→ The problem:
Take the data below and copy exactly the lines starting at the one with "unfold Chan.commitPause" and finishing at the one with "(hp : c.sb.poll", both included.

→ Records to process:
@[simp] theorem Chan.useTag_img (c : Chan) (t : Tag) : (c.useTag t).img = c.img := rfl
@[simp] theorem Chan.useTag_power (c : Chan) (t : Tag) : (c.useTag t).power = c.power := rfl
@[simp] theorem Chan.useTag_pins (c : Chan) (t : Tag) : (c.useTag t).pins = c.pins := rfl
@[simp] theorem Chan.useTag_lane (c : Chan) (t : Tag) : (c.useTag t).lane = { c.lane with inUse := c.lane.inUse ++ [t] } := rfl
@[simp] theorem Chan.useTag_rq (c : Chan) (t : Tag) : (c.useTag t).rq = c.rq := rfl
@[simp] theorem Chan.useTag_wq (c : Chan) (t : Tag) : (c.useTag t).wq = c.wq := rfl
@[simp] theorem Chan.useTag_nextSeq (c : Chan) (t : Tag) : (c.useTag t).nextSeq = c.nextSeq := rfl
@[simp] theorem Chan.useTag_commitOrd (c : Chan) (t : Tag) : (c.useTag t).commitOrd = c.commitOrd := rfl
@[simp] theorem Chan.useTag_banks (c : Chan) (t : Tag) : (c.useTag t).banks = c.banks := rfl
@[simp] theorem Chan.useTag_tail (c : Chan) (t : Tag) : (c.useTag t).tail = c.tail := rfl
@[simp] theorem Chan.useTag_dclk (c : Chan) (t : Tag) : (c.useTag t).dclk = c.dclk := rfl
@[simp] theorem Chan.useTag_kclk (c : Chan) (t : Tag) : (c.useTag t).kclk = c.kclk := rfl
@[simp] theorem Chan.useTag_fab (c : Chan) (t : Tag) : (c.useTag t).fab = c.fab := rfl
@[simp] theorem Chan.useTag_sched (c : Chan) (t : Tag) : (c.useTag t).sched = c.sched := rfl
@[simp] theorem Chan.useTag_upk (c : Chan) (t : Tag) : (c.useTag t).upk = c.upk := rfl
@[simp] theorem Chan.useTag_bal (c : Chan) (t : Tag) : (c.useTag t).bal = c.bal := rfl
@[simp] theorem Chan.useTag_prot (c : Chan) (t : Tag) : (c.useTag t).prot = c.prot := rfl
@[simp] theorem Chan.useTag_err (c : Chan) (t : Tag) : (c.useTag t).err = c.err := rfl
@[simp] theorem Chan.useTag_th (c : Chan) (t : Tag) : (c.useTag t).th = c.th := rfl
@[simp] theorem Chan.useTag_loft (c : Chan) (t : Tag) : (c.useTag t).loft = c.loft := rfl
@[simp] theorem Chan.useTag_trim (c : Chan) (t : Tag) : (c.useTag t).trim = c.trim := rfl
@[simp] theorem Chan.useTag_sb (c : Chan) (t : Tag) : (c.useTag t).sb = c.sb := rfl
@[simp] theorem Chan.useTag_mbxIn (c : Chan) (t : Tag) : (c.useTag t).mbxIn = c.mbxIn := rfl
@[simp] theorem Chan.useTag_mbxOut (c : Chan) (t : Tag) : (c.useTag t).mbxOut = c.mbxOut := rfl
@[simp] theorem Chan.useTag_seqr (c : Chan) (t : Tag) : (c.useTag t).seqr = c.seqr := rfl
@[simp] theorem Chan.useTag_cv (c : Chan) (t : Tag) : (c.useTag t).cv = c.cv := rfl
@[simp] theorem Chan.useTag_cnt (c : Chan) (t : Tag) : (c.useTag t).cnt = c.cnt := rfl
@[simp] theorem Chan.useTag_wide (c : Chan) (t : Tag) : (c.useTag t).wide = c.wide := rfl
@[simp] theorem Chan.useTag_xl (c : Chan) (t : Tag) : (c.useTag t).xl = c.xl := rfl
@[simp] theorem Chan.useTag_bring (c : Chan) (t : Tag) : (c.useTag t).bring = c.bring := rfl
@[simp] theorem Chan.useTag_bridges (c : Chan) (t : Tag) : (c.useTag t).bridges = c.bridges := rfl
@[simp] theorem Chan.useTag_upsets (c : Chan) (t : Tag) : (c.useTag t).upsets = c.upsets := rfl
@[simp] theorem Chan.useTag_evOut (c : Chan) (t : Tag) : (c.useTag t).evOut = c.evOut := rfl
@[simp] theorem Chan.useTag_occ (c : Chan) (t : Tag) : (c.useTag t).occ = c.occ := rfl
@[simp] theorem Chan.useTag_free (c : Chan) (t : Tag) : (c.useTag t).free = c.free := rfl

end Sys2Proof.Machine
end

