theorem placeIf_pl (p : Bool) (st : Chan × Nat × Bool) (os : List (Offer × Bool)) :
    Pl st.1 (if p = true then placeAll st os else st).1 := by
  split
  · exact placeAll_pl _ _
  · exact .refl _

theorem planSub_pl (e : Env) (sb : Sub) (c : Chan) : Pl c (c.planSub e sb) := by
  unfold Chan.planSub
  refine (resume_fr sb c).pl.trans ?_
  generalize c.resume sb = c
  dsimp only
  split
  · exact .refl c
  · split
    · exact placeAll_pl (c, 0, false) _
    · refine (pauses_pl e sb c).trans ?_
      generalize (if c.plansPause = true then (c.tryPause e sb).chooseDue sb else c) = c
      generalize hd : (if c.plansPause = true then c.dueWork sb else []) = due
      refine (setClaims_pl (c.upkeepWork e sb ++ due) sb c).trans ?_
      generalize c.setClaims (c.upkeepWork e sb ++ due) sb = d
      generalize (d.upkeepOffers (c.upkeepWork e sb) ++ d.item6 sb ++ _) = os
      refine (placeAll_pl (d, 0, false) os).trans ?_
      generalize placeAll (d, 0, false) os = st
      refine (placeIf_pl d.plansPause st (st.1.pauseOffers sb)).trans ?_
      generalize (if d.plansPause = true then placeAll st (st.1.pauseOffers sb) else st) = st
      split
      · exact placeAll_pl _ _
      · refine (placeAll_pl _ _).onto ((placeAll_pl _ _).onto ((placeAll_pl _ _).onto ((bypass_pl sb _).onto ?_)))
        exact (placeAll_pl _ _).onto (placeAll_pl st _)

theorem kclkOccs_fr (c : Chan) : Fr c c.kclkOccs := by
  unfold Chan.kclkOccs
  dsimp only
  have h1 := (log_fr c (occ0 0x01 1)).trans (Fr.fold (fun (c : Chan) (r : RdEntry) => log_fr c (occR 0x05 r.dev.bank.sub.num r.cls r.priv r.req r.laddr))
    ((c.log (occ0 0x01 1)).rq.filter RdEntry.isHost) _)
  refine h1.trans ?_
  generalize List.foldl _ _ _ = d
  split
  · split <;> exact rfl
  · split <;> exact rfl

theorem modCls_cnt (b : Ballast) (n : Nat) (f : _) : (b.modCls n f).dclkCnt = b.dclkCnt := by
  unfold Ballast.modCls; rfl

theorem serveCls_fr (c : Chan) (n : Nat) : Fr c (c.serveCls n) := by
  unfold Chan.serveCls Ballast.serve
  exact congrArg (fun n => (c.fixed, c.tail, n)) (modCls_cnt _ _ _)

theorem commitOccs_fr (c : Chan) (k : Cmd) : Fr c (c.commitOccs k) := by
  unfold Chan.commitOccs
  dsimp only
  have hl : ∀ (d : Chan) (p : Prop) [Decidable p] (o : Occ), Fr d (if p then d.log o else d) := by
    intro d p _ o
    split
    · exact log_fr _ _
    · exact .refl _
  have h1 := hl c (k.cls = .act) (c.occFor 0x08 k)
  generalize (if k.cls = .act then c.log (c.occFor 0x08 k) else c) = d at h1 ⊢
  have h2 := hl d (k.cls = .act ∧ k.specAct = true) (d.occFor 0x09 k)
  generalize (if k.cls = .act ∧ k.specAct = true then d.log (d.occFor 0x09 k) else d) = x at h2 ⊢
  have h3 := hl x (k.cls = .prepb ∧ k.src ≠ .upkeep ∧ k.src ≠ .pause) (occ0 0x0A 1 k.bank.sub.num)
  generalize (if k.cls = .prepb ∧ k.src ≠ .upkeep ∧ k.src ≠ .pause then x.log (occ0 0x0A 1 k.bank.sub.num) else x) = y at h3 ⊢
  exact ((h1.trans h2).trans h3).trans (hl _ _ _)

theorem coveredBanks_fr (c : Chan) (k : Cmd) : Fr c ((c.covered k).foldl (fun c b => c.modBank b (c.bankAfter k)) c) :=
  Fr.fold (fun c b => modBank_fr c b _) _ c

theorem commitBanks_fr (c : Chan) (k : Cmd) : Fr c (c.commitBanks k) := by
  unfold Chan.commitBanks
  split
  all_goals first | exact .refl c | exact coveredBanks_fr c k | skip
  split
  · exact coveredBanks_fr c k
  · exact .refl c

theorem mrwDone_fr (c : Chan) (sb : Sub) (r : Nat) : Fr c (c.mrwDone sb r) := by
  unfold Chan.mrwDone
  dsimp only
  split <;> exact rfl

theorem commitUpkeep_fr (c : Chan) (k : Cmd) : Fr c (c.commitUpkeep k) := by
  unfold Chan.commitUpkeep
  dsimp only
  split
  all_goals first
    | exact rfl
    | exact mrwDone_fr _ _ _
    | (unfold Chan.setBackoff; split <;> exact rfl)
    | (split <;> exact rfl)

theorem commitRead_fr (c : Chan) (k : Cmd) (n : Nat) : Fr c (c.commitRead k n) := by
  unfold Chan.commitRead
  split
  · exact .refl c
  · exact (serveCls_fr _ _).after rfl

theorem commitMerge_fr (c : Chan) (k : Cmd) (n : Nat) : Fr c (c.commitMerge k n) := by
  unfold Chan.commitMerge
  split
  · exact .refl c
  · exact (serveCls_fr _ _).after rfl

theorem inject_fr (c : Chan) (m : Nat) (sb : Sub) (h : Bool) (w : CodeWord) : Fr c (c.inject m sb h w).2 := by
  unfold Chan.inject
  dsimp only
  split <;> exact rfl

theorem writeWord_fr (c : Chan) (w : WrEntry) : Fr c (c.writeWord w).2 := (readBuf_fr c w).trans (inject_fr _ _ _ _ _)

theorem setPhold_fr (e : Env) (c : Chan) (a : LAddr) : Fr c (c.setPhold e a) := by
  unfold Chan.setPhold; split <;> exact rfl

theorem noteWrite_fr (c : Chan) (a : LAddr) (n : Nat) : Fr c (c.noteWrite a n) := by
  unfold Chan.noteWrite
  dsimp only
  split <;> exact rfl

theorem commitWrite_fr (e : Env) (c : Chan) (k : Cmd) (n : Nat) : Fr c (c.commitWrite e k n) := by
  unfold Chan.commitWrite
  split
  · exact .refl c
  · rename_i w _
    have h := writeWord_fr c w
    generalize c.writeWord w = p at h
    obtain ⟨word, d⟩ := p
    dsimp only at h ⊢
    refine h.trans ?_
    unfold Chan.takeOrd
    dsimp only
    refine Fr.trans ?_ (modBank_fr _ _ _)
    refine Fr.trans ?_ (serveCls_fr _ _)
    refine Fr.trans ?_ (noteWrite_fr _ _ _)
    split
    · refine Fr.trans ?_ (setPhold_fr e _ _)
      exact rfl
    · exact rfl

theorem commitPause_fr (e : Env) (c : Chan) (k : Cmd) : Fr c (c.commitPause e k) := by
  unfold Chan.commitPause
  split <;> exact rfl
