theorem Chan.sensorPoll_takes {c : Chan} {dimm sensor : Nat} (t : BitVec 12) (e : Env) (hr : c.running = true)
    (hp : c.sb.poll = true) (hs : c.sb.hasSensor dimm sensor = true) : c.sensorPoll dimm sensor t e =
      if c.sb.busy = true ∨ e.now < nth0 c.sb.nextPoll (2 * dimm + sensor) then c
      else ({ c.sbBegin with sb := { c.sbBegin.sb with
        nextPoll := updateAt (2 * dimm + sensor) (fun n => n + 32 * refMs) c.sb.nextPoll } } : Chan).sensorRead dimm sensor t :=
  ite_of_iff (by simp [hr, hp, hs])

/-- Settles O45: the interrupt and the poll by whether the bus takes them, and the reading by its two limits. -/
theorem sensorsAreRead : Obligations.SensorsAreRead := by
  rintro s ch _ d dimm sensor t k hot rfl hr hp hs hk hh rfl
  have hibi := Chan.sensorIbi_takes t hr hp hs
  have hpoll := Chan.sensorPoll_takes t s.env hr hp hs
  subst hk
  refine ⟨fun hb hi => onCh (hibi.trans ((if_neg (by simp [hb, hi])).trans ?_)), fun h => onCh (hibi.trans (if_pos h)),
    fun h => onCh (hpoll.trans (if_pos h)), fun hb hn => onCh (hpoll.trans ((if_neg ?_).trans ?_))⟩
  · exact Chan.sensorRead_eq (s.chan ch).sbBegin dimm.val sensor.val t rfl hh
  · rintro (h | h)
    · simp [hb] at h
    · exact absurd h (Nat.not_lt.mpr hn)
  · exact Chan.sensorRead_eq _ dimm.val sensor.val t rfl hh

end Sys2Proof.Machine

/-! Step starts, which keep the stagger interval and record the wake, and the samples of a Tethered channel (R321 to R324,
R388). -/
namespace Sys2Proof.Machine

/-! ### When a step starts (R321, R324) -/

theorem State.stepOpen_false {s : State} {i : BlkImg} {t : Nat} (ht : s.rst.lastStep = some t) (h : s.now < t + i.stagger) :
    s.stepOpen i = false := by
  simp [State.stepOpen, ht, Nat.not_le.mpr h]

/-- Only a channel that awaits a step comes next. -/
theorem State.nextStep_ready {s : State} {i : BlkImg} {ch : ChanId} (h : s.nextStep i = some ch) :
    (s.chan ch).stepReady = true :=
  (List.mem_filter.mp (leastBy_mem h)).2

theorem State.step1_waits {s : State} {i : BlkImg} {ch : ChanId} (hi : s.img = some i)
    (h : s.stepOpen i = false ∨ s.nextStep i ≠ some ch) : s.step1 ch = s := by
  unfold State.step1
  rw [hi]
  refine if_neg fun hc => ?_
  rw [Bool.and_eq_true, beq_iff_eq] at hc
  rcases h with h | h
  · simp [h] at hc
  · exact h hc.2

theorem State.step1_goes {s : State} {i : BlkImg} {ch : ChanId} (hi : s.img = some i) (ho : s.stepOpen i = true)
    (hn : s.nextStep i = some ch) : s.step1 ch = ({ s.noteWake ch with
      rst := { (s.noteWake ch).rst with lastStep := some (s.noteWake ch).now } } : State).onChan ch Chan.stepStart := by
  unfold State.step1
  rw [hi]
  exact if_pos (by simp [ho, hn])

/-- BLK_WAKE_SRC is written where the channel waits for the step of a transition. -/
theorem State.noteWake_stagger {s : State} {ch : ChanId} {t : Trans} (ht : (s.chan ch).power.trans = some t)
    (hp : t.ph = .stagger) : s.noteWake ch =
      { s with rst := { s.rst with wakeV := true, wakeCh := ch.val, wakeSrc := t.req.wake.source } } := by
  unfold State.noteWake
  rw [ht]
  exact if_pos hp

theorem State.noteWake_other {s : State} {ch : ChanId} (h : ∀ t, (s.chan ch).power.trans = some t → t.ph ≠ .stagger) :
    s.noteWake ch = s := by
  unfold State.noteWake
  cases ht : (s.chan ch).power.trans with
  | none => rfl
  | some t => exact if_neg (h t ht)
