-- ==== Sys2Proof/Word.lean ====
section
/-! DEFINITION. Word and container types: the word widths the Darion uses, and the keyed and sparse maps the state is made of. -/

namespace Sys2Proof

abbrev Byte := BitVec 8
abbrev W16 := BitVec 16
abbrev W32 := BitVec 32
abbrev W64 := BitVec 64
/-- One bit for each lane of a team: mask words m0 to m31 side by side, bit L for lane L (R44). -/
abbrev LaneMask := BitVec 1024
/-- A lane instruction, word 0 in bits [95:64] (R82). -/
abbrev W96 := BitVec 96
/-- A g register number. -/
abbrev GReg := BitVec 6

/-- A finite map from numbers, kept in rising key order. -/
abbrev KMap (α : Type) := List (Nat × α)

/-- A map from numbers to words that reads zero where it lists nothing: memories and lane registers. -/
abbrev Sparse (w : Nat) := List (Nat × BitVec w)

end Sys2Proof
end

→ Task solution:
  unfold Chan.commitPause
  split <;> exact rfl
theorem Chan.sensorPoll_takes {c : Chan} {dimm sensor : Nat} (t : BitVec 12) (e : Env) (hr : c.running = true)
    (hp : c.sb.poll = true) (hs : c.sb.hasSensor dimm sensor = true) : c.sensorPoll dimm sensor t e =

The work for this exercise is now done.